§ EXERCISE BRIEF
Look through the entries below for the string "List", and copy each line where it is found.

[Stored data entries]
/-- R68: an aligned buffer write with BUSY = 0 stores its bytes, most significant at the lowest address, and changes nothing
else. -/
def Obligations.BufferWriteIsBigEndian : Prop :=
  ∀ (s : State) (rest : List Event) (a : Nat) (d : HostData),
    s.script = .host (.write (BitVec.ofNat 32 (0x10000 + a)) d) :: rest → a < s.config.bufSize → a % d.size.bytes = 0 →
    s.busy = false →
    ∃ t, step s = .next t ∧
      (∀ k, k < d.size.bytes → Memory.read t.buf (a + k) = some (byteOfValue d.size.bytes d.toNat k)) ∧
      s.sameOutside t [(a, d.size.bytes)] ∧
      t = { s with script := rest, responses := s.responses ++ [.okayWrite], buf := t.buf }

/-- R67: an aligned buffer read with BUSY = 0 of defined bytes returns them, the first one most significant, and changes nothing;
where one of its bytes is undefined the model faults with UninitRead of such a byte (R73). -/
def Obligations.BufferReadIsBigEndian : Prop :=
  ∀ (s : State) (rest : List Event) (a : Nat) (z : AccessSize),
    s.script = .host (.read (BitVec.ofNat 32 (0x10000 + a)) z) :: rest → a < s.config.bufSize → a % z.bytes = 0 →
    s.busy = false →
    ((∀ k, k < z.bytes → (Memory.read s.buf (a + k)).isSome) →
      ∃ d : HostData, d.size = z ∧
        step s = .next { s with script := rest, responses := s.responses ++ [.okayRead d] } ∧
        ∀ k, k < z.bytes → Memory.read s.buf (a + k) = some (byteOfValue z.bytes d.toNat k)) ∧
    ((∃ k, k < z.bytes ∧ Memory.read s.buf (a + k) = none) →
      ∃ k, k < z.bytes ∧ Memory.read s.buf (a + k) = none ∧ step s = .fault (.uninitRead (a + k)))

/-- R69, R70: a misaligned buffer access (with BUSY = 0: what one does while BUSY = 1 is R71) and any access to an unmapped offset
get BUSERR and have no effect. -/
def Obligations.MisalignedOrUnmappedIsBusErr : Prop :=
  ∀ (s : State) (rest : List Event) (off : Word),
    (0x10000 ≤ off.toNat → off.toNat < 0x10000 + s.config.bufSize → s.busy = false →
      (∀ z, s.script = .host (.read off z) :: rest → (off.toNat - 0x10000) % z.bytes ≠ 0 →
        step s = .next { s with script := rest, responses := s.responses ++ [.busErr] }) ∧
      (∀ d, s.script = .host (.write off d) :: rest → (off.toNat - 0x10000) % d.size.bytes ≠ 0 →
        step s = .next { s with script := rest, responses := s.responses ++ [.busErr] })) ∧
    ((0x1000 ≤ off.toNat ∧ off.toNat < 0x10000 ∨ 0x10000 + s.config.bufSize ≤ off.toNat) →
      (∀ z, s.script = .host (.read off z) :: rest →
        step s = .next { s with script := rest, responses := s.responses ++ [.busErr] }) ∧
      (∀ d, s.script = .host (.write off d) :: rest →
        step s = .next { s with script := rest, responses := s.responses ++ [.busErr] }))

§ WRITTEN RESPONSE
  ∀ (s : State) (rest : List Event) (a : Nat) (d : HostData),
  ∀ (s : State) (rest : List Event) (a : Nat) (z : AccessSize),
  ∀ (s : State) (rest : List Event) (off : Word),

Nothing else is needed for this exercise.